Seçim sonuçlarının ortaya çıkardığı tablodan bir koalisyon hükümeti çıkar mı? Bu soru etrafındaki tartışmalar yapılırken genellikle şöyle bir kabulden hareket edildiği görülmektedir: Seçimde halk uzlaşma mesajı verdi. Aslına bakılırsa seçimde halkın bırakın böyle bir mesajı, herhangi bir mesaj verdiğini söylemek sadece bir yorumdur; seçimlerde bireysel olarak ortaya konulan tercihlerden kolektif bir düşünceyle hareket edilmiş gibi anlam çıkarmak, sadece sonuçlar üzerine dışarıdan yapılan bir değerlendirme olabilir.
Bazı anketçilerin ellerinde birtakım anket sonuçlarıyla ortaya çıkıp, halkın şöyle bir koalisyon istediğini söylemesi, bir partiye oy verdiklerini söyleyenlerin belirttikleri bazı özelliklerinden birtakım sonuçlar çıkarmaya kalkmaları ise oldukça şenlikli bir durumdur.
Neyin koalisyonu
Elbette ki mesele ciddidir ve sadece birtakım anket sonuçlarıyla
hareket edilerek, sonradan ‘ne yapalım anketler böyle işaret
ediyordu’ denilerek açıklanamayacak öneme sahiptir, bu sebeple de
üzerinde analitik olarak durulması gereken bir konudur.

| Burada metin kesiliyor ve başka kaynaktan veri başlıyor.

-- ==== Sys2Proof/Machine/Operands.lean ====
section
/-! DEFINITION. The operand forms: effective addresses, the register updates of the auto-modify modes, and operand
values (30_encoding.md R110 to R125). An effective address is always computed from the registers at the start of the
instruction (D8); `s.pc` is PCnext. -/

namespace Sys2Proof.Machine

/-! ## Indexed forms -/

/-- `base_value` of a base register; `pcBase` is the value that PC stands for (R112). -/
def baseValue (s : State) (pcBase : Word) : IReg → Word
  | .x => s.x
  | .y => s.y
  | .sp => s.sp
  | .pc => pcBase

/-- A register that an auto-modify form names. -/
def areg (s : State) : AReg → Word
  | .x => s.x
  | .y => s.y
  | .sp => s.sp

/-- Writes a register that an auto-modify form names. -/
def setAreg (s : State) (v : Word) : AReg → State
  | .x => s.setX v
  | .y => s.setY v
  | .sp => s.setSp v

/-- Accumulator offset, unsigned (R123). -/
def accOffset (s : State) : AccOff → Word
  | .a => zext16 s.a
  | .b => zext16 s.b
  | .d => s.d

/-- `delta` of the auto-modify field: 0 to 7 are +1 to +8, 8 to 15 are −8 to −1 (R108). -/
def autoDelta (n : BitVec 4) : Word := if n.msb then sext16 n else n.setWidth 16 + 1

/-- EA of a one-postbyte form (R119, R122, R123). -/
def idxEa (s : State) (pcBase : Word) : Idx → Word
  | .off5 r n => baseValue s pcBase r + sext16 n
  | .auto r post n => if post then areg s r else areg s r + autoDelta n
  | .acc r o => baseValue s pcBase r + accOffset s o

/-- The register update of a one-postbyte form (R122). -/
def idxUpdate (s : State) : Idx → State
  | .off5 _ _ => s
  | .auto r _ n => setAreg s (areg s r + autoDelta n) r
  | .acc _ _ => s

/-- EA of a form that is not indirect (R119 to R123). -/
def idxXEa (s : State) : IdxX → Word
  | .idx i => idxEa s s.pc i
  | .off9 r n => baseValue s s.pc r + sext16 n
  | .off16 r n => baseValue s s.pc r + n

/-- The register update of a form that is not indirect. -/
def idxXUpdate (s : State) : IdxX → State
  | .idx i => idxUpdate s i
  | .off9 _ _ => s
  | .off16 _ _ => s

/-- The pointer of an indirect form (R124). -/
def idxPointer (s : State) (r : IReg) (offset : Word) : Word := baseValue s s.pc r + offset

/-- EA of any indexed form; an indirect one reads its pointer (R124). -/
def idxIEa (s : State) : IdxI → Word
  | .direct m => idxXEa s m
  | .ind16 r n => read16 s .pointer (idxPointer s r n)
  | .indD r => read16 s .pointer (idxPointer s r s.d)

/-- The register update of any indexed form. -/
def idxIUpdate (s : State) : IdxI → State
  | .direct m => idxXUpdate s m
  | .ind16 _ _ => s
  | .indD _ => s

/-- The registers as the access of a one-postbyte form finds them: a pre-modify is done before it, a post-modify after
it (R122). -/
def idxAccess (s : State) : Idx → State
  | .off5 _ _ => s
  | .auto r post n => if post then s else setAreg s (areg s r + autoDelta n) r
  | .acc _ _ => s

/-! ## Operand classes -/

/-- EA of a direct operand: the high byte is $00 (R114). -/
def dirEaOf (d : Byte) : Word := zext16 d

/-- Operand of the 8-bit read class (41_arith.md R220). -/
def src8 (s : State) : Src8 → Byte
  | .imm v => v
  | .dir d => read8 s .operand (dirEaOf d)
  | .ext a => read8 s .operand a
  | .ix m => read8 s .operand (idxIEa s m)

/-- Its register update. -/
def src8Update (s : State) : Src8 → State
  | .imm _ => s
  | .dir _ => s
  | .ext _ => s
  | .ix m => idxIUpdate s m

/-- Operand of the 16-bit read class (41_arith.md R221). -/
def src16 (s : State) : Src16 → Word
  | .imm v => v
  | .dir d => read16 s .operand (dirEaOf d)
  | .ext a => read16 s .operand a
  | .ix m => read16 s .operand (idxIEa s m)

/-- Its register update. -/
def src16Update (s : State) : Src16 → State
  | .imm _ => s
  | .dir _ => s
  | .ext _ => s
  | .ix m => idxIUpdate s m

/-- The registers as the access finds them (R122, R125). -/
def src16Access (s : State) : Src16 → State
  | .imm _ => s
  | .dir _ => s
  | .ext _ => s
  | .ix (.direct (.idx m)) => idxAccess s m
  | .ix (.direct (.off9 _ _)) => s
  | .ix (.direct (.off16 _ _)) => s
  | .ix (.ind16 _ _) => s
  | .ix (.indD _) => s

/-- EA of a store or JSR operand. -/
def mem3Ea (s : State) : Mem3 → Word
  | .dir d => dirEaOf d
  | .ext a => a
  | .ix m => idxIEa s m

/-- Its register update. -/
def mem3Update (s : State) : Mem3 → State
  | .dir _ => s
  | .ext _ => s
  | .ix m => idxIUpdate s m

/-- EA of a read-modify-write, CLR, TST or JMP operand. -/
def mem2Ea (s : State) : Mem2 → Word
  | .ext a => a
  | .ix m => idxIEa s m

/-- Its register update. -/
def mem2Update (s : State) : Mem2 → State
  | .ext _ => s
  | .ix m => idxIUpdate s m

/-- EA of a bit-instruction operand. -/
def bitEa (s : State) : BitEa → Word
  | .dir d => dirEaOf d
  | .ext a => a
  | .ix m => idxXEa s m

/-- Its register update. -/
def bitUpdate (s : State) : BitEa → State
  | .dir _ => s
  | .ext _ => s
  | .ix m => idxXUpdate s m

/-- Whether a store operand pre-modifies the register `r` (D8, U13). -/
def preModifies (r : AReg) : Mem3 → Bool
  | .ix (.direct (.idx (.auto r' false _))) => r == r'
  | _ => false

end Sys2Proof.Machine
end

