-- ==== Sys2Proof/Safety.lean ====
section
/-! DEFINITION. The terms that the statements are made in: the invariant of the machine, completion, the flags of a
state bit by bit, sums and differences in integers, and which bytes of memory a form may change. -/

namespace Sys2Proof.Machine

/-! ## The invariant -/

/-- Bit 6 of STATUS, BDMACT (60_exceptions.md R701). -/
def bdmActiveBit (s : State) : Bool := s.bdm.status.getLsbD 6

/-- Bit 5 of STATUS, ENTAG (R701). -/
def tagEnableBit (s : State) : Bool := s.bdm.status.getLsbD 5

/-- What every step keeps: memory is in canonical form (the model's own, log 1); PPAGE has no bit that does not exist
(10_state.md R37, D6, log 9); BDMACT says whether BDM is active, and ENTAG, at bit 5, is 0 there (60_exceptions.md
R701; the bit is log 26's); bits 2 to 0 of STATUS are 0 (log 26); an interruptible instruction is in progress only
while the machine runs (45_fuzzy_minmax_mac_tbl.md R414); between steps no store is remembered and no read is early
(the model's own, log 38). -/
def Inv (s : State) : Prop :=
  Memory.wf s.mem = true ∧
  s.ppage.toNat < 2 ^ s.cfg.ppageBits ∧
  (bdmActiveBit s = true ↔ s.run = .bdmActive) ∧
  (tagEnableBit s = true → s.run ≠ .bdmActive) ∧
  s.bdm.status &&& 7 = 0 ∧
  (s.progress ≠ .none → s.run = .running) ∧
  s.stores = [] ∧ s.earlier = none

/-! ## Outcomes -/

/-- An answer is a next state with a property. -/
def Completes (r : Res) (P : State → Prop) : Prop := ∃ t, r = .next t ∧ P t

/-! ## Flags -/

/-- All eight bits of the CCR. -/
def CcrIs (t : State) (S X H I N Z V C : Bool) : Prop :=
  t.flagS = S ∧ t.flagX = X ∧ t.flagH = H ∧ t.flagI = I ∧ t.flagN = N ∧ t.flagZ = Z ∧ t.flagV = V ∧ t.flagC = C

/-- N, Z and V are as given, the other five bits those of `s`. -/
def FlagsNZV (s t : State) (n z v : Bool) : Prop := CcrIs t s.flagS s.flagX s.flagH s.flagI n z v s.flagC

/-- N, Z, V and C are as given, the other four bits those of `s`. -/
def FlagsNZVC (s t : State) (n z v c : Bool) : Prop := CcrIs t s.flagS s.flagX s.flagH s.flagI n z v c

/-- H, N, Z, V and C are as given, S, X and I those of `s`. -/
def FlagsHNZVC (s t : State) (h n z v c : Bool) : Prop := CcrIs t s.flagS s.flagX h s.flagI n z v c

/-! ## Integers -/

/-- The top bit, as a comparison. -/
def negative {w : Nat} (r : BitVec w) : Bool := decide (2 ^ (w - 1) ≤ r.toNat)

/-- Whether a number is 0. -/
def zero {w : Nat} (r : BitVec w) : Bool := decide (r.toNat = 0)

/-- Whether an integer has no signed representation in `w` bits. -/
def outOfRange (w : Nat) (i : Int) : Bool := decide (i < -(2 ^ (w - 1) : Int) ∨ (2 ^ (w - 1) : Int) ≤ i)

/-- The sum of two registers and a carry, without wrapping. -/
def wideSum {w : Nat} (a m : BitVec w) (cin : Bool) : Nat := a.toNat + m.toNat + cin.toNat

/-- The sum as signed numbers. -/
def signedSum {w : Nat} (a m : BitVec w) (cin : Bool) : Int := a.toInt + m.toInt + cin.toNat

/-- The difference of two registers and a borrow, without wrapping. -/
def wideDiff {w : Nat} (a m : BitVec w) (bin : Bool) : Int := (a.toNat : Int) - m.toNat - bin.toNat

/-- The difference as signed numbers. -/
def signedDiff {w : Nat} (a m : BitVec w) (bin : Bool) : Int := a.toInt - m.toInt - bin.toNat

/-- `r` is the sum modulo 2^w. -/
def IsSum {w : Nat} (a m : BitVec w) (cin : Bool) (r : BitVec w) : Prop := r.toNat = wideSum a m cin % 2 ^ w

/-- `r` is the difference modulo 2^w. -/
def IsDiff {w : Nat} (a m : BitVec w) (bin : Bool) (r : BitVec w) : Prop :=
  (r.toNat : Int) = wideDiff a m bin % (2 ^ w : Int)

/-- The flags of a subtraction with result `r`: C is the borrow, V the signed overflow. -/
def DiffFlags {w : Nat} (s t : State) (a m : BitVec w) (bin : Bool) (r : BitVec w) : Prop :=
  FlagsNZVC s t (negative r) (zero r) (outOfRange w (signedDiff a m bin)) (decide (wideDiff a m bin < 0))

/-- The flags of an addition with result `r`, H kept. -/
def SumFlags {w : Nat} (s t : State) (a m : BitVec w) (cin : Bool) (r : BitVec w) : Prop :=
  FlagsNZVC s t (negative r) (zero r) (outOfRange w (signedSum a m cin)) (decide (2 ^ w ≤ wideSum a m cin))

/-- The flags of an 8-bit addition with result `r`: H is the carry out of bit 3. -/
def SumFlagsH (s t : State) (a m : Byte) (cin : Bool) (r : Byte) : Prop :=
  FlagsHNZVC s t (decide (16 ≤ a.toNat % 16 + m.toNat % 16 + cin.toNat)) (negative r) (zero r)
    (outOfRange 8 (signedSum a m cin)) (decide (256 ≤ wideSum a m cin))

/-! ## Memory -/

/-- Every address reads as before. -/
def ReadsSame (s t : State) : Prop := ∀ x : Word, byteAt t x = byteAt s x

/-- Whether an address reaches a page register, a write to which changes the map. -/
def isPageRegister (s : State) (a : Word) : Prop := locate s a = .ppage ∨ locate s a = .dpage ∨ locate s a = .epage

/-- Nothing but the bytes that the addresses of the list reach in the map of `s` differs: every other storage byte
reads as before, a page register changes only if an address of the list reaches it, and where none does, every address
that reaches no byte of the list reads as before. -/
def StoresOnly (s t : State) (as : List Word) : Prop :=
  (∀ k, (∀ a ∈ as, locate s a ≠ .cell k true) → memGet t.mem k = memGet s.mem k) ∧
  ((∀ a ∈ as, locate s a ≠ .ppage) → t.ppage = s.ppage) ∧
  ((∀ a ∈ as, locate s a ≠ .dpage) → t.dpage = s.dpage) ∧
  ((∀ a ∈ as, locate s a ≠ .epage) → t.epage = s.epage) ∧
  ((∀ a ∈ as, ¬ isPageRegister s a) →
    ∀ x : Word, (∀ a ∈ as, slotAt s x ≠ slotAt s a) → byteAt t x = byteAt s x)

/-- An address that reaches writable storage in the map of `s` reads as `v` in `t`. -/
def Stored (s t : State) (a : Word) (v : Byte) : Prop := ∀ k, locate s a = .cell k true → byteAt t a = some v

/-- The two bytes of a word, high byte first; where both addresses name one byte of the map, the low byte is in it. -/
def StoredWord (s t : State) (a v : Word) : Prop :=
  (¬ isPageRegister s a → ¬ isPageRegister s (a + 1) →
    (slotAt s (a + 1) ≠ slotAt s a → Stored s t a (BitVec.ofNat 8 (v.toNat / 256))) ∧
    Stored s t (a + 1) (BitVec.ofNat 8 (v.toNat % 256)))

/-- Several bytes at their addresses, each that no other of the addresses names too. -/
def StoredBytes (s t : State) (as : List Word) (bs : List Byte) : Prop :=
  ∀ p ∈ as.zip bs, (∀ b ∈ as, b ≠ p.1 → slotAt s b ≠ slotAt s p.1) → Stored s t p.1 p.2

/-- The addresses of the nine bytes of an exception frame whose lowest byte is at `p` (60_exceptions.md R670). -/
def frameAddresses (p : Word) : List Word := [p, p + 1, p + 2, p + 3, p + 4, p + 5, p + 6, p + 7, p + 8]

/-- The bytes of the frame of `s` with return address `rtn`: CCR, B, A, X, Y, RTN from the lowest address up (R670). -/
def frameBytes (s : State) (rtn : Word) : List Byte :=
  [s.ccr, s.b, s.a, BitVec.ofNat 8 (s.x.toNat / 256), BitVec.ofNat 8 s.x.toNat, BitVec.ofNat 8 (s.y.toNat / 256),
    BitVec.ofNat 8 s.y.toNat, BitVec.ofNat 8 (rtn.toNat / 256), BitVec.ofNat 8 rtn.toNat]

/-- `t` is `s` with the frame pushed: SP is 9 lower, and where no byte of the frame reaches a page register each of them
holds its value and nothing else in memory changes. -/
def FramePushed (s t : State) (rtn : Word) : Prop :=
  t.sp = s.sp - 9 ∧
  ((∀ a ∈ frameAddresses (s.sp - 9), ¬ isPageRegister s a) →
    StoredBytes s t (frameAddresses (s.sp - 9)) (frameBytes s rtn) ∧
    StoresOnly s t (frameAddresses (s.sp - 9)))

/-- An exception is entered from `s`, with the vector read before the frame is written (R670, R672): `t` differs from
`s` in SP, PC, CCR, the frame's bytes, the queue and TMP1 to TMP3 alone, which are not preserved. -/
def Entered (s t : State) (vector rtn : Word) (isXirq : Bool) : Prop :=
  FramePushed s t rtn ∧
  t.pc = read16 s .vector vector ∧
  CcrIs t s.flagS (s.flagX || isXirq) s.flagH true s.flagN s.flagZ s.flagV s.flagC ∧
  t = { s with sp := t.sp, pc := t.pc, ccr := t.ccr, mem := t.mem, ppage := t.ppage, dpage := t.dpage, epage := t.epage,
               stale := [], stores := t.stores, tmp1 := t.tmp1, tmp2 := t.tmp2, tmp3 := t.tmp3 }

“İmparatorluktan günümüze Türk siyasal hayatına bakıldığında temel
siyasal bölünmelerin ‘Batıcılık’-’yerlilik’ ekseninde oluştuğunu,
bunun cumhuriyet döneminde önce ‘devletçilik-demokratlık’ sonra
‘kültürel muhafazakâr/politik yenilikçi’-’bürokratik statükocu’
şeklinde devam ettiğini görmek zor değildir.” Bu kutuplaşma
oluşturduğu eksenlerin, toplumsal değişim süreçleriyle birlikte
karşılık geldiği oranlar değişme eğiliminde olsa da, bugün hâlâ bu
dağılımın her seçimde kendisini hissettirecek bir biçimde neticeye
yansıdığını söylemek mümkündür. Demek ki seçimin önümüze koyduğu
tabloda ilk olarak görülmesi gereken husus bu tarihsel
ideolojik/kültürel bölünmenin devam ettiği meselesidir.